## Task directions
Records follow. Select each line holding "mram".

## Input data

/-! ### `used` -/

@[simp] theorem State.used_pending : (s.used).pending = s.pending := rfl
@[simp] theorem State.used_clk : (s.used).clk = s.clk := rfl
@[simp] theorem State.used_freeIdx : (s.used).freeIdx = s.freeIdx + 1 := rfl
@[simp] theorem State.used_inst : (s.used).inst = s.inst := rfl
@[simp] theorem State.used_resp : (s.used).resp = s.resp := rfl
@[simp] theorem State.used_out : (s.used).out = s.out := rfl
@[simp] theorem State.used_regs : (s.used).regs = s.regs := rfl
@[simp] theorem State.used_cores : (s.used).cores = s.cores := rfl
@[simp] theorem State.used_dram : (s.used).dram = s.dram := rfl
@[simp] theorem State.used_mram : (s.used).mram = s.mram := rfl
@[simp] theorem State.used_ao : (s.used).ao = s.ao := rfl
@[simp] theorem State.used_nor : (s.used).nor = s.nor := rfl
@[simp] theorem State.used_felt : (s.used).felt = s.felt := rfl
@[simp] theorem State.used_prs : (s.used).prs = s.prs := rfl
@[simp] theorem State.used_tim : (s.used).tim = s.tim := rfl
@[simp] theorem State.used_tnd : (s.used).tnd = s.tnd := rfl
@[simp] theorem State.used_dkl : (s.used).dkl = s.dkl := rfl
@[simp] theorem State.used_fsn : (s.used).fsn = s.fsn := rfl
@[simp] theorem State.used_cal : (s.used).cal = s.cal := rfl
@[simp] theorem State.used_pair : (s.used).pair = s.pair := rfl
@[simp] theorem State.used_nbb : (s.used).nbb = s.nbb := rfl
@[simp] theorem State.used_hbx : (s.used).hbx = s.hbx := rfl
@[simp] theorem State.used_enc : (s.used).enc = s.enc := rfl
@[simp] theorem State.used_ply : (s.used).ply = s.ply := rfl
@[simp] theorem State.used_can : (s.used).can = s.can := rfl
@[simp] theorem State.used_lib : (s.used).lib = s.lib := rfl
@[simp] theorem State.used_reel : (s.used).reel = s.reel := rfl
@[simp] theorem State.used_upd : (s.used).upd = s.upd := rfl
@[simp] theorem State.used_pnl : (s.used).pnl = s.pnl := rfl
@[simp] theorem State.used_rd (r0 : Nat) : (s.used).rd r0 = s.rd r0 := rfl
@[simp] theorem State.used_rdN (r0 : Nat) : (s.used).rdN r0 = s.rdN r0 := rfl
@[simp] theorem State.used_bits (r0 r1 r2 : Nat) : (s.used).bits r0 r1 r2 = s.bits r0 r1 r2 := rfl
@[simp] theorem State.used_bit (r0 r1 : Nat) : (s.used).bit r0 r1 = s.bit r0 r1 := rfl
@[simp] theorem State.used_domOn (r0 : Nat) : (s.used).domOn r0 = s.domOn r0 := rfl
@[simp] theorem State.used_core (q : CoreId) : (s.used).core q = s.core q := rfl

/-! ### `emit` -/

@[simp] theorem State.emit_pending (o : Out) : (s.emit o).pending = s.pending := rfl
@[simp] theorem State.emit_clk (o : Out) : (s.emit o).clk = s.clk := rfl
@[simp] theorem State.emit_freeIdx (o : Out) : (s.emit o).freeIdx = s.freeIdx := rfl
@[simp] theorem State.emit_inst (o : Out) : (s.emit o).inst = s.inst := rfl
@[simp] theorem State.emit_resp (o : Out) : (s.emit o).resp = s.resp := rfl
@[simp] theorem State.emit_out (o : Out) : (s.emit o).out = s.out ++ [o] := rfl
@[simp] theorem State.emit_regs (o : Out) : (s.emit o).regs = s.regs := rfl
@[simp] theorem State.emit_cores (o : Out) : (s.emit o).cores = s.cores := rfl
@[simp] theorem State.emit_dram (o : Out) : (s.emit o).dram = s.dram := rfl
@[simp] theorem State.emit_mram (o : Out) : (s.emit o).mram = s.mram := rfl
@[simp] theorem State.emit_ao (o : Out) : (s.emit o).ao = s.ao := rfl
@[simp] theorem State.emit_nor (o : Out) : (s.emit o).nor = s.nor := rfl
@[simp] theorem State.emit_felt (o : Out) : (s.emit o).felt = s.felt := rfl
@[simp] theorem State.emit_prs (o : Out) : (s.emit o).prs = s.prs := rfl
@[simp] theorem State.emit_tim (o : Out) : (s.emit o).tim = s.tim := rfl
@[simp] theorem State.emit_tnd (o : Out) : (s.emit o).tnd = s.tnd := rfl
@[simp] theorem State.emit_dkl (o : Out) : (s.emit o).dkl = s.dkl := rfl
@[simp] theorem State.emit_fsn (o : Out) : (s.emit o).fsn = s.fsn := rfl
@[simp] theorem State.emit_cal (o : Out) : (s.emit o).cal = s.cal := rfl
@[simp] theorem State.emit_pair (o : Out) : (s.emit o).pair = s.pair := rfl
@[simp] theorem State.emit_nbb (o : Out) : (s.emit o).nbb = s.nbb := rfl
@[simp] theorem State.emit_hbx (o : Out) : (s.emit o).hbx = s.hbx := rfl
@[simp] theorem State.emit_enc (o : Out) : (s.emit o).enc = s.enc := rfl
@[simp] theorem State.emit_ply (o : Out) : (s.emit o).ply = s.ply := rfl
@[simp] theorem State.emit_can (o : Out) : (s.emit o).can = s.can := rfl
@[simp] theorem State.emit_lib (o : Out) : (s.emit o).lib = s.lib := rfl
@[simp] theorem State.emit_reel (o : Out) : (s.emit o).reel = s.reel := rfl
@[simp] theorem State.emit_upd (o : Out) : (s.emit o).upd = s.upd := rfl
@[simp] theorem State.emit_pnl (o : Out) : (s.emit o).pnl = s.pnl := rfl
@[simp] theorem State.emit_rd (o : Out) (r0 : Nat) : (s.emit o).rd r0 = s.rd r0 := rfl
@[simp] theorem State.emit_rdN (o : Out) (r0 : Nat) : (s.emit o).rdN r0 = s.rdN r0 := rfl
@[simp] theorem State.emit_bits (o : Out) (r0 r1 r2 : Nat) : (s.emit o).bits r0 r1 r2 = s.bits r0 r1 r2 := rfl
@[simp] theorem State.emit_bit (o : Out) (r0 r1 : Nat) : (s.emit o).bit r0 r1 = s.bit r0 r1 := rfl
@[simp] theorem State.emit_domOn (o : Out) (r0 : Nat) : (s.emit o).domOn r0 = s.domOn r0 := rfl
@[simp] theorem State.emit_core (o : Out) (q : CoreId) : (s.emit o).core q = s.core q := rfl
---
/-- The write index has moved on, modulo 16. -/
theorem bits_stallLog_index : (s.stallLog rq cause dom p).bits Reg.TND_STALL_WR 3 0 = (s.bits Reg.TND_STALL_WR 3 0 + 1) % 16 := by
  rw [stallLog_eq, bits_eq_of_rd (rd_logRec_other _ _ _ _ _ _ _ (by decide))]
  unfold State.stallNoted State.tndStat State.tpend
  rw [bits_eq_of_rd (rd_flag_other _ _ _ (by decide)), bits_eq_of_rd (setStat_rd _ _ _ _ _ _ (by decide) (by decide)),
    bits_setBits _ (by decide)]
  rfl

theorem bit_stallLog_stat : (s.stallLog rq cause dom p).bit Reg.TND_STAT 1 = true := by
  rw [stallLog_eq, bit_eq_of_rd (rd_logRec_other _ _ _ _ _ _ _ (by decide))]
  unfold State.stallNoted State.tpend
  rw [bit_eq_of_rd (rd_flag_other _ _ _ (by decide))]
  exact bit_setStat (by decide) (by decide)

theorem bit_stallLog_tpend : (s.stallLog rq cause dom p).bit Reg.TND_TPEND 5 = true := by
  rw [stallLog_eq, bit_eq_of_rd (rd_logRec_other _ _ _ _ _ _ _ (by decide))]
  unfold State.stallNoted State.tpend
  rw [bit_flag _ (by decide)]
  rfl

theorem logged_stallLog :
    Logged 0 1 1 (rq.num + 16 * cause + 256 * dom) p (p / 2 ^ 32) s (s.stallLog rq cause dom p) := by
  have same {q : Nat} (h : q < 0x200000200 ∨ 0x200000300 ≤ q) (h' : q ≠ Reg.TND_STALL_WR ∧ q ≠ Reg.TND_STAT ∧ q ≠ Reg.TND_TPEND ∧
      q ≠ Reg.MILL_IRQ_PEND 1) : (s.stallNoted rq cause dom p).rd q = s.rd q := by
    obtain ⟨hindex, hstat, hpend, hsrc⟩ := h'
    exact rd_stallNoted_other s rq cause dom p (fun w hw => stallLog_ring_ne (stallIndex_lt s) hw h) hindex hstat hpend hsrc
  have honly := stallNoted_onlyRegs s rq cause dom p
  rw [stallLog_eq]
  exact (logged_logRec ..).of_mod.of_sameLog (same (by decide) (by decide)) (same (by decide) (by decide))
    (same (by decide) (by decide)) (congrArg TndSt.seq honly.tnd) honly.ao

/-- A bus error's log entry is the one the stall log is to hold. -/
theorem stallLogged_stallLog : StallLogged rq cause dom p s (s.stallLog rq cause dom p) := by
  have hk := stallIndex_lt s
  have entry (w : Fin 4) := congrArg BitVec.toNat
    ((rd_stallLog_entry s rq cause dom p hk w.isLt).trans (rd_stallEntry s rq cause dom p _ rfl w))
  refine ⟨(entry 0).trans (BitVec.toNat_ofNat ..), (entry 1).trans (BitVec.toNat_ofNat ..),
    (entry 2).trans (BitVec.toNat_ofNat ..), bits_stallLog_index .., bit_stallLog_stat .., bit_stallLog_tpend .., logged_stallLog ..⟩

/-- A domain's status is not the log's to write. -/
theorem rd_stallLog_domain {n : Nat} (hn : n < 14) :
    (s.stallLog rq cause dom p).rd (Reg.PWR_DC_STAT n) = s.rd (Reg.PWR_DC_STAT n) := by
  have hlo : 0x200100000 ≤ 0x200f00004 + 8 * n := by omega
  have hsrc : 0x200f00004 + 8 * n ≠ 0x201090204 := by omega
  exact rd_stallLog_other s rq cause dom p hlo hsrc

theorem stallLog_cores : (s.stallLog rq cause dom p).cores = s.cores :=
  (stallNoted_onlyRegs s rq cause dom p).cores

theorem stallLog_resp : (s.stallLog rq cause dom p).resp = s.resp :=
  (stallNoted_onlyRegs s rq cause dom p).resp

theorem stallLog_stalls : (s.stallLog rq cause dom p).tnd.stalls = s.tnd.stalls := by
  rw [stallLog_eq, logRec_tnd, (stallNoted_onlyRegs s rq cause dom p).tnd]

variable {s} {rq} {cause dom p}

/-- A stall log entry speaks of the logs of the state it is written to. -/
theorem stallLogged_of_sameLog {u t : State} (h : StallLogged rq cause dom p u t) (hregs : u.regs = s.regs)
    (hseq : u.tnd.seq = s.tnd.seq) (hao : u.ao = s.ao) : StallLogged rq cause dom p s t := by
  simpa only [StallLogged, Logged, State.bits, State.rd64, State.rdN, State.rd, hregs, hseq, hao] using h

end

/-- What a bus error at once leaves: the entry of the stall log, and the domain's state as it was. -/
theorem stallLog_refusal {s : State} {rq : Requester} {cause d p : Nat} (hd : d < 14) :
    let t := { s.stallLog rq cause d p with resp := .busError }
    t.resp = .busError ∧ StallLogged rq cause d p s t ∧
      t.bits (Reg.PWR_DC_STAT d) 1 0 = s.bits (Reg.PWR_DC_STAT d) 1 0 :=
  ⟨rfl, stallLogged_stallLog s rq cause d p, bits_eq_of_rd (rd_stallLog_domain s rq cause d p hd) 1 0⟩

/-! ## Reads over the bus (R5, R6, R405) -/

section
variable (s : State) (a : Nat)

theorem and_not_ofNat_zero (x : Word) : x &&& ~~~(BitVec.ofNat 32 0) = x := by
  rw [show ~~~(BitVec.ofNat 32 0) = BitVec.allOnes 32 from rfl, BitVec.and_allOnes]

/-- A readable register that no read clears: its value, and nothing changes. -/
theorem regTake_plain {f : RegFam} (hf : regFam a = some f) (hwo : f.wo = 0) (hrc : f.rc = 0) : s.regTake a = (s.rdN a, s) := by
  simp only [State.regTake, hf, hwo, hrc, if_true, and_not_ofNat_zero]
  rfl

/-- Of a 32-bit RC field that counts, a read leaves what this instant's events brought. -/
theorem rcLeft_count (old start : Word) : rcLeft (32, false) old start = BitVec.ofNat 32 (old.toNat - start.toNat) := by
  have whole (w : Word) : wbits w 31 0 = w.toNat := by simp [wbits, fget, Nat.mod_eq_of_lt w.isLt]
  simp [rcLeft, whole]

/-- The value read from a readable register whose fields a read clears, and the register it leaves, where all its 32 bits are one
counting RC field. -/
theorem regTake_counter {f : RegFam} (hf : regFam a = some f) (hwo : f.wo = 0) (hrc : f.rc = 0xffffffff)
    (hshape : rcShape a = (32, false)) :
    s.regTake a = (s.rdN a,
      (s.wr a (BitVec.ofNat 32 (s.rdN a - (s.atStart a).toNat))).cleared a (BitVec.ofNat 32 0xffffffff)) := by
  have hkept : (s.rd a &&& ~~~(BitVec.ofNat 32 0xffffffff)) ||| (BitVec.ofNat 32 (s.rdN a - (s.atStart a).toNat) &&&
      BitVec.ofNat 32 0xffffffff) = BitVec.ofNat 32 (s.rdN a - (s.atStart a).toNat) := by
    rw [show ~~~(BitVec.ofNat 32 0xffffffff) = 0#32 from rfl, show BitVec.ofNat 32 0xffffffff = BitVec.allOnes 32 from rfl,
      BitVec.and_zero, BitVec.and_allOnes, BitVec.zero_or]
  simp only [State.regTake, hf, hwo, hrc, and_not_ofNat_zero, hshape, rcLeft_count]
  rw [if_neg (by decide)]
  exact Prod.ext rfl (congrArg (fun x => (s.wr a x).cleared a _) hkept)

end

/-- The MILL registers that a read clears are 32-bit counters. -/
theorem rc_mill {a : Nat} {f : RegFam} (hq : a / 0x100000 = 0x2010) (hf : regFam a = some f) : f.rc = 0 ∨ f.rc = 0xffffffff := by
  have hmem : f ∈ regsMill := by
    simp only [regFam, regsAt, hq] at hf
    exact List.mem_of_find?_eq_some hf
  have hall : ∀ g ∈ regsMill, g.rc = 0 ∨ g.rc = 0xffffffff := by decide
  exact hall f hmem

## Output below
@[simp] theorem State.used_mram : (s.used).mram = s.mram := rfl
@[simp] theorem State.emit_mram (o : Out) : (s.emit o).mram = s.mram := rfl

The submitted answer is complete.